## WHAT YOU HAVE TO DO
Using the material below, return exactly the lines between the one holding "## Helpers -/" and the one holding "theorem test_decode_nop : decode", inclusive, and no others.

## THE INPUT
-- ==== Sys2Proof/Tests/Slice0.lean ====
section
/-! SUPPORT. Tests: ill-formed terms refused, words written out from the spec's encoding, vectors of
95_test_vectors.md, and a witness for the hypotheses of every statement that has some. -/

-- One theorem at a time: many kernel evaluations at once take a thread each, and threads are short under a memory limit.
set_option Elab.async false

namespace Sys2Proof.Machine

/-! ## Helpers -/

/-- The state a step leaves, if it leaves one. -/
def after (o : Outcome) : Option State :=
  match o with
  | .next s => some s
  | .fault _ => none
  | .refused _ => none

/-- A RAM whose first words are the given ones. -/
def ramOf (ws : List Word) : Ram :=
  (ws.zipIdx).foldl (fun r x => r.writeWord x.2 x.1) ⟨0, []⟩

/-- A parameter set that is not the one of reset: NMAX = 16, BASE = 0x60000. -/
def smallParams : Params := { size := 1, basePage := 3 }

/-- An idle block with NMAX = 16, about to see the given events. -/
def idleState (es : List Event) : State :=
  { State.reset with params := smallParams, len := 4, twmod := 4, brfact := 4, inputs := es }

/-- A block with NMAX = 1024 that has accepted a command of length n, with TWMOD = BRFACT = 1024 / n and CTRL = 0. -/
def pendingState (i : Instr) (n : Nat) (x : List Word) : State :=
  let m := BitVec.ofNat 32 (1024 / n)
  let l := BitVec.ofNat 32 n
  { State.reset with
    len := l
    twmod := m
    brfact := m
    status := ⟨true, false, false, 0⟩
    ram := ramOf x
    pending := some ⟨i, l, m, m, false, false⟩ }

/-- A block that has accepted a MAC command. -/
def macState (i : Instr) (a b : Word) (c : AccWord) : State :=
  { pendingState i 4 [] with opa := a, opb := b, acc := c }

/-- The first words of the RAM a step leaves. -/
def wordsAfter (o : Outcome) (n : Nat) : Option (List Word) :=
  (after o).map fun s => (List.range n).map s.ram.readWord

/-- The STATUS word a step leaves. -/
def statusAfter (o : Outcome) : Option Word := (after o).map fun s => statusWord s.status

/-! ## Well-formedness: each ill-formed term is refused -/

theorem test_rdw_shift_too_wide : (Instr.macRdw 64).wellFormed = false := by decide
theorem test_rds_shift_too_wide : (Instr.macRds 64).wellFormed = false := by decide
theorem test_rdw_widest_shift : (Instr.macRdw 63).wellFormed = true := by decide

/-! ## Decoding: words written out from 30_encoding.md R110 and R113 (RSV1 18 bits, SH 6, RSV0 3, OP 5) -/

theorem test_decode_nop : decode 0b000000000000000000_000000_000_00000 = .ok .nop := by decide +kernel
theorem test_decode_xform : decode 0b000000000000000000_000000_000_00001 = .ok .xform := by decide +kernel
theorem test_decode_bfly_fwd : decode 0b000000000000000000_000000_000_00010 = .ok .bflyFwd := by decide +kernel
theorem test_decode_bfly_inv : decode 0b000000000000000000_000000_000_00011 = .ok .bflyInv := by decide +kernel
theorem test_decode_bitrev : decode 0b000000000000000000_000000_000_00100 = .ok .bitrev := by decide +kernel
theorem test_decode_mac_clr : decode 0b000000000000000000_000000_000_10000 = .ok .macClr := by decide +kernel
theorem test_decode_mac_mul : decode 0b000000000000000000_000000_000_10001 = .ok .macMul := by decide +kernel
theorem test_decode_mac_mla : decode 0b000000000000000000_000000_000_10010 = .ok .macMla := by decide +kernel
theorem test_decode_mac_mls : decode 0b000000000000000000_000000_000_10011 = .ok .macMls := by decide +kernel
theorem test_decode_mac_rdw : decode 0b000000000000000000_011111_000_10100 = .ok (.macRdw 31) := by decide +kernel
theorem test_decode_mac_rds : decode 0b000000000000000000_111110_000_10101 = .ok (.macRds 62) := by decide +kernel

## ANSWER BOX
/-! ## Helpers -/

/-- The state a step leaves, if it leaves one. -/
def after (o : Outcome) : Option State :=
  match o with
  | .next s => some s
  | .fault _ => none
  | .refused _ => none

/-- A RAM whose first words are the given ones. -/
def ramOf (ws : List Word) : Ram :=
  (ws.zipIdx).foldl (fun r x => r.writeWord x.2 x.1) ⟨0, []⟩

/-- A parameter set that is not the one of reset: NMAX = 16, BASE = 0x60000. -/
def smallParams : Params := { size := 1, basePage := 3 }

/-- An idle block with NMAX = 16, about to see the given events. -/
def idleState (es : List Event) : State :=
  { State.reset with params := smallParams, len := 4, twmod := 4, brfact := 4, inputs := es }

/-- A block with NMAX = 1024 that has accepted a command of length n, with TWMOD = BRFACT = 1024 / n and CTRL = 0. -/
def pendingState (i : Instr) (n : Nat) (x : List Word) : State :=
  let m := BitVec.ofNat 32 (1024 / n)
  let l := BitVec.ofNat 32 n
  { State.reset with
    len := l
    twmod := m
    brfact := m
    status := ⟨true, false, false, 0⟩
    ram := ramOf x
    pending := some ⟨i, l, m, m, false, false⟩ }

/-- A block that has accepted a MAC command. -/
def macState (i : Instr) (a b : Word) (c : AccWord) : State :=
  { pendingState i 4 [] with opa := a, opb := b, acc := c }

/-- The first words of the RAM a step leaves. -/
def wordsAfter (o : Outcome) (n : Nat) : Option (List Word) :=
  (after o).map fun s => (List.range n).map s.ram.readWord

/-- The STATUS word a step leaves. -/
def statusAfter (o : Outcome) : Option Word := (after o).map fun s => statusWord s.status

/-! ## Well-formedness: each ill-formed term is refused -/

theorem test_rdw_shift_too_wide : (Instr.macRdw 64).wellFormed = false := by decide
theorem test_rds_shift_too_wide : (Instr.macRds 64).wellFormed = false := by decide
theorem test_rdw_widest_shift : (Instr.macRdw 63).wellFormed = true := by decide

/-! ## Decoding: words written out from 30_encoding.md R110 and R113 (RSV1 18 bits, SH 6, RSV0 3, OP 5) -/

theorem test_decode_nop : decode 0b000000000000000000_000000_000_00000 = .ok .nop := by decide +kernel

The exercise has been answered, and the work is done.